На нашем сайте KnigaRead.com Вы можете абсолютно бесплатно читать книгу онлайн Кен Кизи, "Порою нестерпимо хочется..." бесплатно, без регистрации.
Перейти на страницу:

Он преодолевает подъем и оглядывается. Рядом с известняковой печью сложена огромная пирамида поленьев, которые сияют на солнце, как слитки какого-то блестящего металла. Топор, воткнутый в пень, указывает на старый кирпично-красный амбар, одна стена которого увита листьями дикого винограда. Спереди, на огромной раздвижной двери, осевшей и соскочившей со своих полозьев, сушатся и дубятся шкуры енота, лисы и мускусной крысы. Кто их поймал и содрал с них шкуры? В нашем мире, сегодня? Кто это играет в «Следопыта» в лесах, полных радиоактивных осадков? А с краю, отдельно, в полном одиночестве, похожее скорее на неровно вырезанное оконце, чем на звериную шкуру, – темное пятно медвежьего меха. Что это за племя, столь поглощенное собой, что грезит наяву?

Он уставился в темную заводь меха, как в темное окно, пытаясь что-то различить за ним. Хэнк уже входил в дом…

(Когда я вошел на кухню, Генри уже ел. Я говорю ему, что вернулся Малыш, и он, не вынимая кости, торчащей из жирного рта, как клык у кабана, поднимает глаза.

– Какой малыш? – кричит он сквозь кость. – Куда вернулся? Какой малыш?

– Твой сын вернулся домой, – говорю я ему. – Леланд Стэнфорд, огромный как жизнь. Господи, да можешь ты наконец оторваться от жратвы? – Я говорю спокойно и деловито, потому что совершенно не хочу, чтобы он начал заводиться. Потом поворачиваюсь к Джо Бену: – Джоби, где Вив?

– Наверно, наверху, пудрит нос. И она, и Джэн здесь…

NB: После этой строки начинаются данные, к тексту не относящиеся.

/-- Every successful command has its effect. -/
theorem effect_of_ruleOf {i : Instr} {s u : State} (h : ruleOf i s = .ok u) : Effect s i u := by
  cases i with
  | nop => cases h; exact .none (.inl rfl)
  | clr mask => cases h; exact .clear mask
  | count x =>
    obtain ⟨hne, rfl⟩ := countRule_ok h
    exact .count (.inl rfl) (by decide) (by have := s.total.isLt; bv_omega)
  | countn x n => exact effect_of_countnRule h
  | build => obtain ⟨hn, rfl⟩ := buildRule_ok h; exact .build hn
  | derive => obtain ⟨hv, rfl⟩ := deriveRule_ok h; exact .derive hv
  | enc x => obtain ⟨c, -, hfit, rfl⟩ := encRule_ok h; exact .encode hfit
  | wrbits n v => obtain ⟨-, -, hfit, rfl⟩ := wrbitsRule_ok h; exact .write hfit
  | decbit b => exact effect_of_decbitRule h
  | decend => obtain ⟨-, -, rfl⟩ := decendRule_ok h; exact .none (.inr rfl)
  | decbuf =>
    obtain ⟨hv, out, hl, rfl⟩ := decbufRule_ok h
    exact .decode (.inr rfl) hv (.inl rfl) (fun hle => decLoop_fits hl (by simpa using hle))
  | rdfreq x => cases h; exact .readback rfl
  | rdnode id => obtain ⟨-, -, rfl⟩ := rdnodeRule_ok h; exact .readback rfl
  | rdcode x w =>
    cases h
    unfold rdcodeRule
    split
    · exact .readback rfl
    · exact .readback rfl
  | rdbits k => obtain ⟨-, rfl⟩ := rdbitsRule_ok h; exact .readback rfl
  | rdsym idx => obtain ⟨-, rfl⟩ := rdsymRule_ok h; exact .readback rfl

/-- Everything a step can do to the block: the effect of a successful command, nothing, or a reset. -/
theorem step_block {s t : State} (h : step s = .next t) :
    (∃ i u, EngineRuns s i ∧ Effect s i u ∧ t = retire .ok u) ∨ (SameBlock s t ∧ t.params = s.params) ∨
      (∃ rest, NextEvent s .assertReset rest ∧ t = assertReset (takeEvent rest s)) := by
  obtain ⟨hd, w, i, hw, hi, hx⟩ | ⟨-, w, r, -, -, rfl⟩ | ⟨-, -, rfl⟩ | ⟨hd, e, rest, hq, hp⟩ := step_cases h
  · obtain ⟨u, hu, rfl⟩ | ⟨e, -, rfl⟩ := exec_cases hx
    · exact .inl ⟨i, u, ⟨hd, w, hw, hi⟩, effect_of_ruleOf hu, rfl⟩
    · exact .inr (.inl ⟨sameBlock_raiseError e s, rfl⟩)
  · exact .inr (.inl ⟨sameBlock_raiseError .illegalCmd s, rfl⟩)
  · exact .inr (.inl ⟨SameBlock.refl _, rfl⟩)
  · obtain ⟨hb, hpar⟩ | ⟨rfl, rfl⟩ := perform_block hp
    · exact .inr (.inl ⟨(sameBlock_takeEvent rest s).trans hb, hpar⟩)
    · exact .inr (.inr ⟨rest, ⟨hd, hq⟩, rfl⟩)

/-- A property of the block and the parameters that holds after reset and is kept by every effect is kept by every step. -/
theorem step_keeps {P : State → Prop} (hsame : ∀ u v, SameBlock u v → v.params = u.params → P u → P v)
    (hreset : ∀ p, P (State.resetWith p)) {s t : State} (heffect : ∀ i u, Effect s i u → P u) (hs : P s)
    (h : step s = .next t) : P t := by
  obtain ⟨i, u, -, hu, rfl⟩ | ⟨hb, hp⟩ | ⟨rest, -, rfl⟩ := step_block h
  · exact hsame u _ (sameBlock_retire .ok u) rfl (heffect i u hu)
  · exact hsame s t hb hp hs
  · exact hsame _ _ (sameBlock_assertReset (takeEvent rest s)) rfl (hreset _)

end Sys2Proof.Machine

end

/-! 10_state.md R40: TOTAL and NDIST as sums over the symbols, and how one count's change moves them. -/
section

namespace Sys2Proof.Machine

/-! Sums over the symbols in which one term changes. -/

theorem freqSum_eq_sum (s : State) :
    freqSum s = ∑ k ∈ Finset.range Config.nsym, (s.freqAt (BitVec.ofNat 8 k)).toNat := rfl

theorem freqEntries_eq_sum (s : State) :
    freqEntries s = ∑ k ∈ Finset.range Config.nsym, if s.freqAt (BitVec.ofNat 8 k) ≠ 0 then 1 else 0 := by
  rw [← Finset.card_filter]
  rfl

/-- A sum in which the term of one symbol alone is replaced. -/
theorem sum_replace_symbol {f g : Sym → Nat} {x : Sym} (h : ∀ y, y ≠ x → g y = f y) :
    ∑ k ∈ Finset.range Config.nsym, g (BitVec.ofNat 8 k) + f x =
      ∑ k ∈ Finset.range Config.nsym, f (BitVec.ofNat 8 k) + g x := by
  have hx : x.toNat ∈ Finset.range Config.nsym := Finset.mem_range.mpr x.isLt
  have hne : ∀ k ∈ (Finset.range Config.nsym).erase x.toNat, g (BitVec.ofNat 8 k) = f (BitVec.ofNat 8 k) := by
    intro k hk
    obtain ⟨hkx, hk⟩ := Finset.mem_erase.mp hk
    refine h _ fun e => hkx ?_
    have hk : k < 2 ^ 8 := Finset.mem_range.mp hk
    rw [← e, BitVec.toNat_ofNat, Nat.mod_eq_of_lt hk]
  have hg := Finset.add_sum_erase _ (fun k => g (BitVec.ofNat 8 k)) hx
  have hf := Finset.add_sum_erase _ (fun k => f (BitVec.ofNat 8 k)) hx
  simp only [BitVec.ofNat_toNat, BitVec.setWidth_eq] at hg hf
  rw [← hg, ← hf, Finset.sum_congr rfl hne]
  omega

/-- One count is at most the sum of all. -/
theorem freqAt_le_freqSum (s : State) (x : Sym) : (s.freqAt x).toNat ≤ freqSum s := by
  rw [freqSum_eq_sum]
  have hx : x.toNat ∈ Finset.range Config.nsym := Finset.mem_range.mpr x.isLt
  have := Finset.single_le_sum (f := fun k => (s.freqAt (BitVec.ofNat 8 k)).toNat) (fun _ _ => Nat.zero_le _) hx
  simpa using this

theorem freqEntries_le (s : State) : freqEntries s ≤ Config.nsym := by
  unfold freqEntries
  exact (List.length_filter_le _ _).trans (by simp)

theorem FreqInv.congr {s t : State} (hs : FreqInv s) (h : SameFreq s t) : FreqInv t where
  wf := h.freq ▸ hs.wf
  inRange := h.freq ▸ hs.inRange
  total := by
    rw [h.total, hs.total]
    simp only [freqSum, State.freqAt_congr h.freq]
  ndist := by
    rw [h.ndist, hs.ndist]
    simp only [freqEntries, State.freqAt_congr h.freq]

theorem freqInv_of_freq_empty {s : State} (hf : s.freq = []) (ht : s.total = 0) (hn : s.ndist = 0) : FreqInv s where
  wf := hf ▸ Memory.wf_nil _
  inRange := by simp [hf]
  total := by simp [freqSum, State.freqAt, freqDefault, hf, ht]
  ndist := by simp [freqEntries, State.freqAt, freqDefault, hf, hn]

/-! Adding to a count (41_frequency.md R90, R91). -/

section AddCount

variable {s : State} {x : Sym} {n : Count} (hs : FreqInv s) (hfit : s.total.toNat + n.toNat < 2 ^ 32)
include hs hfit

/-- The count itself has room for what TOTAL has room for. -/
theorem freqAt_addCount_toNat : ((addCount x n s).freqAt x).toNat = (s.freqAt x).toNat + n.toNat := by
  have hle := freqAt_le_freqSum s x
  rw [← hs.total] at hle
  rw [freqAt_addCount, if_pos rfl, BitVec.toNat_add, Nat.mod_eq_of_lt (by omega)]

theorem freqSum_addCount : freqSum (addCount x n s) = freqSum s + n.toNat := by
  have h := sum_replace_symbol (f := fun y => (s.freqAt y).toNat) (g := fun y => ((addCount x n s).freqAt y).toNat) (x := x)
    fun y hy => by simp [freqAt_addCount, hy]
  rw [← freqSum_eq_sum, ← freqSum_eq_sum, freqAt_addCount_toNat hs hfit] at h
  omega

theorem freqAt_addCount_ne_zero (hn : n ≠ 0) : (addCount x n s).freqAt x ≠ 0 := by
  have h := freqAt_addCount_toNat hs hfit (x := x)
  intro h0
  rw [h0] at h
  bv_omega

theorem freqEntries_addCount (hn : n ≠ 0) :
    freqEntries (addCount x n s) = freqEntries s + if s.freqAt x = 0 then 1 else 0 := by
  have h := sum_replace_symbol (f := fun y => if s.freqAt y ≠ 0 then 1 else 0)
    (g := fun y => if (addCount x n s).freqAt y ≠ 0 then 1 else 0) (x := x) fun y hy => by simp [freqAt_addCount, hy]
  rw [← freqEntries_eq_sum, ← freqEntries_eq_sum, if_pos (freqAt_addCount_ne_zero hs hfit hn)] at h
  by_cases h0 : s.freqAt x = 0
  · simp only [h0, ne_eq, not_true_eq_false, if_false, if_true] at h ⊢; omega
  · simp only [h0, ne_eq, not_false_eq_true, if_true, if_false] at h ⊢; omega

theorem freqInv_addCount (hn : n ≠ 0) : FreqInv (addCount x n s) where
  wf := by
    rw [addCount_freq]
    exact Memory.wf_write hs.wf _ _
  inRange := by
    intro p hp
    rw [addCount_freq] at hp
    obtain rfl | hp := Memory.mem_write hp
    · exact x.isLt
    · exact hs.inRange p hp
  total := by
    rw [addCount_total, freqSum_addCount hs hfit, ← hs.total, BitVec.toNat_add, Nat.mod_eq_of_lt hfit]
  ndist := by
    have hle : freqEntries (addCount x n s) ≤ 256 := freqEntries_le _
    rw [freqEntries_addCount hs hfit hn] at hle ⊢
    rw [addCount_ndist, ← hs.ndist] at *
    split at hle
    · rename_i h0
      rw [if_pos h0, if_pos h0, BitVec.toNat_add]
      exact Nat.mod_eq_of_lt (by simp; omega)
    · rename_i h0
      rw [if_neg h0, if_neg h0, Nat.add_zero]

end AddCount

theorem freqInv_clrRule {s : State} (mask : BitVec 6) (hs : FreqInv s) : FreqInv (clrRule mask s) := by
  refine clrRule_keeps (P := FreqInv) (fun _ u _ => freqInv_of_freq_empty rfl rfl rfl) ?_ ?_ ?_ ?_ ?_ hs
  all_goals exact fun u hu => hu.congr ⟨rfl, rfl, rfl⟩

theorem freqInv_effect {s u : State} {i : Instr} (hs : FreqInv s) (h : Effect s i u) : FreqInv u := by
  cases h with
  | none => exact hs
  | clear mask => exact freqInv_clrRule mask hs
  | count _ hn hfit => exact freqInv_addCount hs hfit hn
  | build | derive | write | encode | decode | readback => exact hs.congr ⟨rfl, rfl, rfl⟩

/-- Settles O55: COUNT and COUNTN move TOTAL, NDIST and one count together, CLR F empties them, and every other step leaves
the table alone. -/
theorem stepKeepsFrequencyTable : Obligations.StepKeepsFrequencyTable := by
  intro s t hs h
  exact step_keeps (P := FreqInv) (fun u v huv _ hu => hu.congr huv.freq)
    (fun p => freqInv_of_freq_empty rfl rfl rfl) (fun i u => freqInv_effect hs) hs h

end Sys2Proof.Machine

end

/-! 10_state.md R43, R44, R61 and 70_reset_and_hazards.md R161: the stores stay canonical and in range, and a block in reset
keeps its reset values. -/
section

namespace Sys2Proof.Machine

/-! What writes keep of a store: the canonical form and the range of its indexes. -/

theorem Memory.write_wf_inRange {α : Type} [DecidableEq α] {d : α} {m : Memory α} {bound a : Nat}
    (h : Memory.wf d m ∧ ∀ p ∈ m, p.1 < bound) (ha : a < bound) (x : α) :
    Memory.wf d (m.write d a x) ∧ ∀ p ∈ m.write d a x, p.1 < bound := by
  refine ⟨Memory.wf_write h.1 a x, fun p hp => ?_⟩
  obtain rfl | hp := Memory.mem_write hp
  · exact ha
  · exact h.2 p hp

theorem Memory.writeList_wf_inRange {α : Type} [DecidableEq α] {d : α} {m : Memory α} {bound a : Nat} {xs : List α}
    (h : Memory.wf d m ∧ ∀ p ∈ m, p.1 < bound) (hx : a + xs.length ≤ bound) :
    Memory.wf d (m.writeList d a xs) ∧ ∀ p ∈ m.writeList d a xs, p.1 < bound :=
  ⟨Memory.wf_writeList h.1 a xs, Memory.writeList_inRange h.2 a xs hx⟩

– Постой! О чем это ты говорил, какой малыш, чей сын?

– Твой сын, черт побери, Леланд.

– Брехня! – Он думает, что я опять вешаю ему лапшу на уши. – Никто никуда не вернулся!

– Как хочешь. – Я пожимаю плечами и делаю вид, что собираюсь сесть. – Просто решил, что надо тебе сказать…

– Что! – Он изо всех сил шмякает по столу своей вилкой. – Я хочу знать, какого черта, что происходит у меня за спиной? Какого дьявола, я не потерплю…

– Генри, вынь изо рта кость и выслушай меня. Если ты хотя бы на минуту успокоишься, я постараюсь все тебе объяснить. Твой сын, Леланд, вернулся домой…

– Где он? Дайте-ка мне взглянуть на этого говнюка!

– Потише ты, черт бы тебя побрал! Об этом-то я и хотел поговорить с тобой, если ты заткнешься хоть на мгновение: я вовсе не хочу, чтобы ты перегрыз ему хребет, не разобравшись, что он тебе не свиная отбивная. А теперь послушай. Он будет здесь с минуты на минуту. И пока он не вошел, давай договоримся. Да сядь же ты. – Я усаживаю его и сажусь сам. – И ради всего святого, вынь ты эту кость изо рта. Слушай меня.)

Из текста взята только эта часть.